WORK TO BE COMPLETED
Give the lines below again exactly, starting with the line that holds "shown : Shown" and going on through the line that holds "Vector OutRun 6".

Records from a data collection
········

-- ==== Sys2Proof/Laws/Ports.lean ====
section
/-!
SUPPORT. The frames at an ingest port: what going on to the next frame and a frame end do (spec/08, R156 to R158; log 25).
-/

namespace Sys2Proof.Machine

/-! ### Going on to the next frame -/

theorem Lane.passed_eq_append (x : Lane) : x.unended ++ x.port.taken.toList = x.passed := by
  unfold Lane.passed PortFrame.taken
  cases x.port <;> simp

@[simp] theorem Lane.nextFrame_eq (x : Lane) (p : PortFrame) : x.nextFrame p = { x with port := p, unended := x.passed } := by
  rw [Lane.nextFrame, Lane.passed_eq_append]

/-! ### Frame ends -/

@[simp] theorem Lane.takenFrame_none (x : Lane) : x.takenFrame none = x.port.taken := rfl

@[simp] theorem Lane.frameEnded_none (x : Lane) : x.frameEnded none = { x with port := .idle } := rfl

/-- The frame that a frame end is for, by the lane's own account of it. -/
theorem Lane.ends.takenFrame_eq {x : Lane} {frame : Option Nat} {lfn n : Nat} {port : PortFrame} {unended : List TakenFrame}
    (h : x.ends frame lfn n port unended) : x.takenFrame frame = some { lfn, blocks := n } := by
  rcases h with ⟨hf, hp, -, -⟩ | ⟨rfl, -, -, older, newer, hu, hn, -⟩
  · rcases hf with rfl | ⟨rfl, hn⟩
    · simp [hp, PortFrame.taken]
    · have ho : x.unended.find? (fun f => f.lfn == lfn) = none := List.find?_eq_none.mpr fun f hf => by simpa using hn f hf
      simp [Lane.takenFrame, hp, PortFrame.taken, ho]
  · have ho : older.find? (fun f => f.lfn == lfn) = none :=
      List.find?_eq_none.mpr fun f hf => by simpa using hn f (List.mem_append_left _ hf)
    simp [Lane.takenFrame, hu, ho]

/-- What a frame end leaves at the port. -/
theorem Lane.ends.frameEnded_eq {x : Lane} {frame : Option Nat} {lfn n : Nat} {port : PortFrame} {unended : List TakenFrame}
    (h : x.ends frame lfn n port unended) : x.frameEnded frame = { x with port, unended } := by
  rcases h with ⟨hf, hp, rfl, rfl⟩ | ⟨rfl, hp, rfl, older, newer, hu, hn, rfl⟩
  · rcases hf with rfl | ⟨rfl, hn⟩
    · simp
    · have hk : x.unended.filter (fun f => f.lfn != lfn) = x.unended := List.filter_eq_self.mpr fun f hf => by simpa using hn f hf
      simp [Lane.frameEnded, hp, PortFrame.taken, hk]
  · have ho : (older ++ newer).filter (fun f => f.lfn != lfn) = older ++ newer :=
      List.filter_eq_self.mpr fun f hf => by simpa using hn f hf
    have hk : x.unended.filter (fun f => f.lfn != lfn) = older ++ newer := by
      rw [hu, ← ho]; simp
    have ht : (x.port.taken.any fun f => f.lfn == lfn) = false := by
      cases hx : x.port with
      | idle => rfl
      | dropping => rfl
      | taking m k =>
        have : m ≠ lfn := fun e => hp k (by rw [hx, e])
        simp [PortFrame.taken, this]
    simp [Lane.frameEnded, hk, ht]

/-- A frame end in terms of `Lane.ends`: the one lemma about it. -/
theorem State.frameEnds_of_ends {s : State} {l : Fin 8} {frame : Option Nat} {lfn n : Nat} {port : PortFrame}
    {unended : List TakenFrame} (h : (s.lane l).ends frame lfn n port unended) (fault : Bool) :
    s.frameEnds l { frame, streamFault := fault } =
      let t := s.setLane l { s.lane l with port, unended }
      if fault || n != (s.lane l).s then t.damageFrame l lfn
      else (t.modifyWrite l lfn fun w => { w with ended := true }).finishWrite l lfn := by
  simp [State.frameEnds, State.endDamaged, State.endGood, State.modifyLane, h.takenFrame_eq, h.frameEnded_eq]

end Sys2Proof.Machine
end

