/-- An unlocked record takes a lock that its lane admits. -/
theorem safe_lock {s s' : State} {k : Nat} {r : LfnRange} {opLock exportLock : Bool} (range : (s.clip k).range = some r)
    (admitted : s.admitLock (s.clip k).lane r = some s') (unlocked : s.Sound → (s.clip k).locked = false)
    (locks : (opLock || exportLock) = true) (present : (s.clip k).state ≠ .absent)
    (exported : s.Sound → exportLock = true → (s.clip k).state = .closed)
    (exporting : s.Sound → s.exporter.state = .running → s.exporter.clip = k → exportLock = true) :
    s.Safe (s'.setClip k { s.clip k with opLock, exportLock }) := by
  have used := Clip.range_used range
  obtain ⟨room, rfl⟩ := admitLock_eq_some admitted
  rw [← relock_eq]
  refine safe_relock used (fun _ => room) (fun _ _ => present) (fun sound => ?_) exported exporting
  have table := sound.clips.table
  have same := relock_same (opLock := opLock) (exportLock := exportLock)
    (held := (s.lane (s.clip k).lane).held + s.unheldIn (s.clip k).lane r) used
  rw [heldCount_locking table.inOrder (table.relock used).inOrder (relock_others used) (unlocked sound) (by rw [same]; exact locks)
    (by rw [same]) (by rw [same]; exact range) (by rw [relock_lane, if_pos rfl])]
  exact congrArg (· + _) (sound.protected.held _)

/-! ### Lock release (R35, R62) -/

theorem Clip.range_of_used {c : Clip} (used : c.state ≠ .free) : ∃ r, c.range = some r := by
  cases state : c.state with
  | free => exact absurd state used
  | opened => simp [Clip.range, state]
  | closed => simp [Clip.range, state]
  | absent => simp [Clip.range, state]

/-- A release leaves the lane the entries held by others. -/
theorem relax_eq_relock (s : State) {k : Nat} {opLock exportLock : Bool} {r : LfnRange} (range : (s.clip k).range = some r) :
    s.relax k { s.clip k with opLock, exportLock } =
      s.relock k opLock exportLock (if (opLock || exportLock) = true then (s.lane (s.clip k).lane).held
        else (s.lane (s.clip k).lane).held -
          (s.setClip k { s.clip k with opLock, exportLock }).unheldIn (s.clip k).lane r) := by
  have record : ({ s.clip k with opLock, exportLock } : Clip).locked = (opLock || exportLock) := rfl
  cases locked : (opLock || exportLock) with
  | true =>
    rw [relax_locked (record.trans locked), relock_eq, if_pos rfl, show ({ s.lane (s.clip k).lane with
      held := (s.lane (s.clip k).lane).held } : Lane) = s.lane (s.clip k).lane from rfl, State.setLane_lane]
  | false =>
    rw [relax_unlocked (record.trans locked) range, if_neg (by simp)]
    unfold State.release State.modifyLane State.relock
    rw [State.lane_congr (State.setClip_lanes ..)]

section
variable {s : State} {k : Nat} {opLock exportLock : Bool}

theorem relax_lanes (used : (s.clip k).state ≠ .free) (sound : ∀ l, (s.lane l).sound) (l : Fin 8) :
    ((s.relax k { s.clip k with opLock, exportLock }).lane l).sound := by
  obtain ⟨r, range⟩ := Clip.range_of_used used
  rw [relax_eq_relock s range]
  refine relock_lanes (fun fits => ?_) sound l
  split
  · exact fits
  · exact (Nat.sub_le _ _).trans fits

theorem relax_keeps (used : (s.clip k).state ≠ .free) (fewer : (opLock || exportLock) = true → (s.clip k).locked = true) :
    s.Keeps (s.relax k { s.clip k with opLock, exportLock }) := by
  refine ⟨relax_lanes used, ?_⟩
  obtain ⟨r, range⟩ := Clip.range_of_used used
  rw [relax_eq_relock s range]
  refine (relock_keeps used (fun fits => ?_) fun fine locked => fine.lock (fewer locked)).clips
  split
  · exact fits
  · exact (Nat.sub_le _ _).trans fits
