/-- The Link Controller (R118). The rotation start is held from 0. -/
structure Link where
  line        : Option Frame
  queue       : List QueueEntry
  stopPending : Option StopPending
  clears      : List ClearEntry
  rotation    : Fin 16
  lastPoll    : Option Time
  lastBeacon  : Option Time
  epoch       : Nat
  stations    : Vector Station 16
  deriving DecidableEq, Repr

/-! ## Video Unit (R138, R140) -/

/-- A picture: black, a camera frame, or a held camera frame. A frame is known by an identity (log 20). -/
inductive Picture | black | live (id : Nat) | held (id : Nat)
  deriving DecidableEq, Repr

/-- A camera record (R138). -/
structure CamRun where
  locked   : Bool
  missing  : Nat
  lastGood : Option Nat
  deriving DecidableEq, Repr

/-- A capture slot with both cameras' pictures, its beat tag and its recorded position (R138, R146, R148). -/
structure VSlot where
  no   : Nat
  pic1 : Picture
  pic2 : Picture
  tag  : Option BeatKind
  pos  : Option Pos
  deriving DecidableEq, Repr

/-- A beat tag of a slot that has not begun (R148). -/
structure VTag where
  no   : Nat
  kind : BeatKind
  deriving DecidableEq, Repr

/-- A cell as drawn: its code, and whether it is inverted (R144, R148). -/
structure Drawn where
  code : Byte
  inv  : Bool
  deriving DecidableEq, Repr

/-- What a video output shows (R141, R149): the picture, the page drawn or none, and the page's cells. -/
structure Shown where
  pic   : Picture
  page  : Option PageSel
  cells : List Drawn
  deriving DecidableEq, Repr

/-- The runtime fields of a video output (R140). `next` is the camera that a hand-over of the holder makes current at
the next frame start, if one came since the last (R142). -/
structure OutRun where
  cam   : Cam
  next  : Option Cam
  flash : Nat
  shown : Shown
  deriving DecidableEq, Repr

/-- The Video Unit's runtime state (R138, R146 to R149). -/
structure Video where
  origin    : Time
  nextFrame : Nat
  cam1      : CamRun
  cam2      : CamRun
  store     : List VSlot
  tags      : List VTag
  lastPos   : Option Pos
  outs      : Vector OutRun 6
  note      : Option (Fin 64)
  blink     : Option Nat
  deriving DecidableEq, Repr

/-! ## Show Controller (R151) -/

/-- The armed mark: the copy of R15. -/
structure Armed where
  mark  : Mark
  entry : Nat
  deriving DecidableEq, Repr

/-- A stop line (R151, R160): the level on it, when that level came, and the level taken. -/
structure LineRun where
  level   : Level
  changed : Time
  taken   : Level
  deriving DecidableEq, Repr

/-- The Show Controller (R151). -/
structure Control where
  state    : ShowState
  holders  : List Holder
  episode  : Nat
  first    : Option Holder
  reason   : Nat
  stopPos  : Option Pos
  stopTime : Option Time
  armed    : Option Armed
  count    : Nat
  lineA    : LineRun
  lineB    : LineRun
  deriving DecidableEq, Repr

/-- The stop record (R166). -/
structure StopRecord where
  episode  : Nat
  state    : ShowState
  holders  : List Holder
  first    : Option Holder
  reason   : Nat
  stopPos  : Option Pos
  stopTime : Option Time
  mark     : Option Text
  count    : Nat
  deriving DecidableEq, Repr

/-! ## Control Port (R168 to R175) -/

/-- A refusal code (R169). -/
inductive Code
  | syntaxErr | unknown | range | full | notFound | state | held | notReady | notHeld | notVamp | busy | overlap | gap
  deriving DecidableEq, Repr

/-- A value of a reply or notice field, before it is spelled (spec 11, section 11.1). -/
inductive Val
  | num (n : Nat)
  | word (w : String)
  | name (t : Text)
  | text (t : Text)
  | pos (p : Pos)
  | tpos (p : TPos)
  | cue (tenths : Nat)
  | hex (c : BitVec 12)
  | slot (i : SlotId)
  | station (n : Fin 16)
  | holder (h : Holder)
  | cls (c : NoticeClass)
  deriving DecidableEq, Repr

/-- A field of a reply or notice: a key, empty for a bare value, and its values. No value is sent as NONE (R184). -/
structure Fld where
  key  : String
  vals : List Val
  deriving DecidableEq, Repr

/-- An answer to a request: `OK` with its fields or `NO` with a code (spec 11, section 11.1). -/
inductive Answer | ok (fields : List Fld) | no (c : Code)
  deriving DecidableEq, Repr

/-- A reply: the request's tag and the answer (R170). -/
structure Reply where
  tag    : Nat
  answer : Answer
  deriving DecidableEq, Repr

/-- Causes of a SHOW notice (R152). -/
inductive ShowCause | arm | loaded | go | markBeat | actEnd | stop | release | load | erase | start
  deriving DecidableEq, Repr

/-- Causes of a FOCUS notice (R61). -/
inductive FocusCause | race | claim | release | pin | free | clear | lapse | recover
  deriving DecidableEq, Repr

/-- The outcome a TAP notice carries (R61). -/
inductive TapOutcome
  | matched (p : Pos) | stray | unclassified | claim (count : Nat) | take (c : FocusCause) | ignored
  deriving DecidableEq, Repr

/-- Kinds of a PATCH notice; LATE carries the cue number and the cue's patch (R116). -/
inductive PatchCause | refused | timeout | late (cue patch : Nat)
  deriving DecidableEq, Repr

/-- Causes of a STATION notice (R136). -/
inductive StationCause | join | warn | active | off
  deriving DecidableEq, Repr

/-- Causes of a VIDEO notice (R139). -/
inductive VideoCause | lost | black | locked
  deriving DecidableEq, Repr

/-- VALID or INVALID (R177). -/
inductive ImageCond | valid | invalid
  deriving DecidableEq, Repr

/-- Causes of a STORE notice (R178, R181). -/
inductive StoreCause | saved | failed | invalid
  deriving DecidableEq, Repr

/-- How a stage fired (R96). -/
inductive FireHow | beat | tick | overtaken | fire
  deriving DecidableEq, Repr

/-- Outcomes of an EDIT notice (R94). -/
inductive EditOutcome | passed | unplaced | kept | dropped
  deriving DecidableEq, Repr

/-- What a VAMP notice carries (R37). -/
inductive VampEvent
  | release (rel : Release) (pass : Nat) (bar : Nat)
  | loop (pass : Nat) (rel : Release)
  | leave (pass : Nat)
  | ignored (n : Fin 16)
  deriving DecidableEq, Repr

/-- A notice with the fields of its raising rule (R172). -/
inductive Notice
  | showCtl (cause : ShowCause) (before : Option ShowState) (after : ShowState) (episode : Nat) (mark : Option Text) (t : Time)
  | focus (cause : FocusCause) (after before : Option Src) (status : Option HolderStatus) (pin : Bool) (t : Time)
  | patch (cause : PatchCause) (i : SlotId) (slot : SlotRun) (health : Health) (t : Time)
  | station (cause : StationCause) (n : Fin 16) (before : Health) (now : Station) (t : Time)
  | align (r : Fin 4) (set : RoomSet) (run : RoomRun)
  | video (cause : VideoCause) (c : Cam) (outs : List Nat) (t : Time)
  | store (cause : StoreCause) (cond : ImageCond) (t : Time)
  | cue (num : Nat) (stage : Stage) (how : FireHow) (point : Option TPos) (actions : Nat) (t : Time)
  | cueUnplaced (num : Nat) (pos : TPos)
  | beat (m : BeatMark)
  | bar (m : BeatMark)
  | vamp (e : VampEvent)
  | edit (num : Nat) (stages : List Stage) (outcome : EditOutcome) (point : Option TPos) (run : Option Pos)
  | tap (x : Src) (outcome : TapOutcome) (t : Time)
  deriving DecidableEq, Repr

········

OUTPUT FOR THIS TASK
  shown : Shown
  deriving DecidableEq, Repr

/-- The Video Unit's runtime state (R138, R146 to R149). -/
structure Video where
  origin    : Time
  nextFrame : Nat
  cam1      : CamRun
  cam2      : CamRun
  store     : List VSlot
  tags      : List VTag
  lastPos   : Option Pos
  outs      : Vector OutRun 6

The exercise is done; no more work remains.